In terms of methodology, the approach is mainly a combination of two existing techniques (cutsets and MCKP solvers) and is thus mostly innovative in their application to the new task rather than as a novel approach.

__ Correctness__: Yes. Empirical methodology appears correct, with the criticism that it is very synthetic in the manner noted.

__ Clarity__: Yes, the paper is clear and well written.

__ Relation to Prior Work__: Yes; the work is defining a new problem type.

__ Reproducibility__: Yes

__ Additional Feedback__: I think this work would be greatly strengthened by showing that these types of queries can be useful for something practical, and evaluating on real models, or models meant to simulate that type of task.

__ Summary and Contributions__: The paper presents a new constrained MAP inference task for graphical models. Specifically, given two graphical models defined over the same set of variables and a real number q, the task is to find a MAP assignment for the first graphical model such that the cost of the assignment is less than q with respect to the second graphical model. The proposed algorithm combines (local/exhaustive) search over a subset of variables while encoding the remaining conditioned subproblem as a multiple-choice knapsack problem and solving that with a specialised solver. The empirical evaluation on standard benchmarks for graphical models shows that the proposed algorithm performs well in practice and outperforms a MIP encoding of the problem that is subsequently solved with an open-source MIP solver.

__ Strengths__: The constrained inference task defined in this paper appears to be relevant to other domains as well. Therefore, I think the paper presents a fairly strong contribution.

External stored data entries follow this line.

-- ==== Sys2Proof/Machine/Boundary.lean ====
section
/-! DEFINITION. Step boundaries, commits, and the events of tasks, repairs and multicasts (R199, R200, R209, R233 to R242, R306 to
R316). -/

namespace Sys2Proof.Machine

/-! ## Housekeeping at a step boundary -/

/-- Whether a cohort step in flight holds a sequence. -/
def State.inStep (s : State) (slot : Nat) : Bool := s.gen.cohorts.any (fun k => k.entries.any (fun x => x.seq == slot && x.status == Status.ok))

/-- Ends and frees the sequences that a SEQ_CLOSE or their own end has closed (R215, R229, R230). A sequence that ended with
KV_QUOTA_FULL or KV_LOST keeps its pages until its SEQ_CLOSE (R196, R200). -/
def State.closeSeqs (s : State) : State :=
  (s.gen.seqs.filter (fun q => !s.inStep q.slot && (q.closeCmd.isSome || (q.ended && !q.keep)))).foldl (fun s q =>
    let s1 := (s.endSeq q.slot 4 Status.ok).freeSeq q.slot
    match q.closeCmd with
    | some r => s1.complete r Status.ok []
    | none => s1) s

/-- What happens at every step boundary: closed sequences are freed, new KV modes, quotas and configuration words take effect, and
copied relocations switch (R198, R214, R215, R217, R245). -/
def State.boundaryWork (s : State) : State :=
  let s1 := s.closeSeqs
  let cfg := [s1.rd Reg.genPipeCfg, s1.rd Reg.genReplica, s1.rd Reg.kvSpillCfg, s1.rd Reg.kvWaitCfg, s1.rd Reg.kvPromoteCfg] ++
    (List.range 4).map (fun i => s1.rd (Reg.attnBufCfg i))
  let take (c : KvCtx) : KvCtx := match c.next with
    | some n => { c with drop := n.1, quota := n.2, next := none }
    | none => c
  ({ s1 with kv := { s1.kv with ctxs := s1.kv.ctxs.map take }, gen := { s1.gen with cfg := cfg } } : State).switchRelocs

/-! ## Allocation (R199, R200, R203) -/

/-- A sequence completes with KV_QUOTA_FULL (R200). -/
def State.seqFull (s : State) (q : Seq) (c : FullCause) : State := (s.quotaFull q.ctx q.slot c).endSeq q.slot 5 Status.kvQuotaFull

/-- A sequence has all its pages: it waits no longer, is ready from now on where it waited, and its hold on other devices ends (R203, R211,
R233). -/
def State.seqServed (s : State) (q : Seq) : State :=
  let s1 := s.updSeq q.slot (fun q => { q with wait := none, want := none, noCand := 0, readyAt := if q.wait.isSome then s.now else q.readyAt })
  match q.wait, s1.kv? q.ctx with
  | some _, some c => s1.sendHold c q.slot false
  | _, _ => s1

/-- What the results of making pages mean for their sequence: its status for the step. `incl` says that the step includes the entry: the
hold of its frames then begins at this boundary (R203). -/
def State.allocResult (s : State) (q : Seq) (pos0 qlen : Nat) (rs : List Made) (incl : Bool) : State × Nat :=
  match rs.findSome? (fun r => match r with
    | .full c => some c
    | _ => none) with
  | some c => (s.seqFull q c, Status.kvQuotaFull)
  | none =>
    let none_ := rs.contains .noCand
    if rs.isEmpty then (s.seqServed q, Status.ok)
    else if none_ && decide (q.noCand ≥ 1) then (s.seqFull q .noCandidate, Status.kvQuotaFull)
    else
      let s1 := s.updSeq q.slot (fun q => { q with
        wait := some (q.wait.getD s.gen.boundaries), want := some (pos0, qlen), noCand := if none_ then q.noCand + 1 else 0
        heldAt := if q.wait.isSome && !incl then q.heldAt else s.gen.boundaries })
      (if q.wait.isSome then s1 else s1.count Reg.kvPageWaitCnt, Status.pageWait)

/-- Makes the pages of one entry present; a list that cannot be read loses its sequence (R196, R199). -/
def State.allocEntry (s : State) (ctx : Nat) (x : CEntry) : State × Nat :=
  match s.seq? x.seq, s.kv? ctx with
  | some q, some c =>
    let lists := s.allLists.flatMap (fun lg => (List.range ((x.pos0 + x.qlen - 1) / 64 - x.pos0 / 64 + 1)).map (fun i =>
      ({ seq := x.seq, layer := lg.1, group := lg.2, page := x.pos0 / 64 + i } : PageRef)))
    if lists.any (fun p => !s.listReadable c p) then (s.count Reg.kvListErrCnt, Status.kvLost)
    else
      let r := s.makePages ctx (s.absentPages c x.seq x.pos0 x.qlen) (s.ownSpills ctx x.seq)
      r.1.allocResult q x.pos0 x.qlen r.2 true
  | some q, none => (s.seqFull q .listFull, Status.kvQuotaFull)
  | none, _ => (s, Status.genParam)

/-- Sequences of other steps that still wait are tried again at the boundary, in the order in which they entered PAGE_WAIT (R200): a page's
spill is in flight already, or is issued now. -/
def State.retryWaits (s : State) (skip : List Nat) : State :=
  let ws := sortBy (fun q => (q.wait.getD 0) * 2 ^ 14 + q.slot) (s.gen.seqs.filter (fun q => q.wait.isSome && !q.ended && !skip.contains q.slot))
  ws.foldl (fun s q =>
    match s.kv? q.ctx, q.want with
    | some c, some (pos0, qlen) =>
      let m := s.makePages q.ctx (s.absentPages c q.slot pos0 qlen) (s.ownSpills q.ctx q.slot)
      (m.1.allocResult q pos0 qlen m.2 false).1
    | _, _ => s) s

Furthermore, the empirical evaluation is performed on standard benchmarks for graphical models and therefore I think the results can be easily reproduced.

__ Weaknesses__: My main concern is that the paper is not really self contained. The proposed anytime algorithm relies on state-of-the-art MCKP solvers. So I think the background section should contain a brief description of such solvers.

__ Correctness__: The technical contribution appears to be correct. I didn't see any obvious mistakes.

__ Clarity__: The quality of the presentation is overall quite good. The technical details are discuss in a fairly clear manner and therefore the paper is relatively easy to follow.

__ Relation to Prior Work__: The paper appears to be positioned well in the context of related work. However, I think there is a close connection with Dechter's "mixed networks" framework that also defines a constrained inference task over graphical models.
Robert Mateescu and Rina Dechter. "Mixed deterministic and probabilistic networks". In Annals of Mathematics and Artificial Intelligence. Special Issue: Probabilistic Relational Learning, Volume 54 (1-3), pages 3-51, 2008.

__ Reproducibility__: Yes

__ Additional Feedback__: 1. I think it's important to present in the empirical section the MIP encoding of the proposed inference task.
2. I was surprised that no established MAP inference algorithms for graphical models have been pursued in the paper. For example, a straightforward approach is to run a depth-first branch and bound search algorithm for MAP that enumerates the MAP assignments of M1 and evaluates them on M2 to determine if they exceed the q cost or not.
3. It is well known that solving MAP as an integer program is not the most efficient way, so I'm not that surprised that SCIP doesn't perform that well.
*** Post rebuttal ***
I've read the other reviews and the author response. I'm satisfied with the clarifications provided by the authors.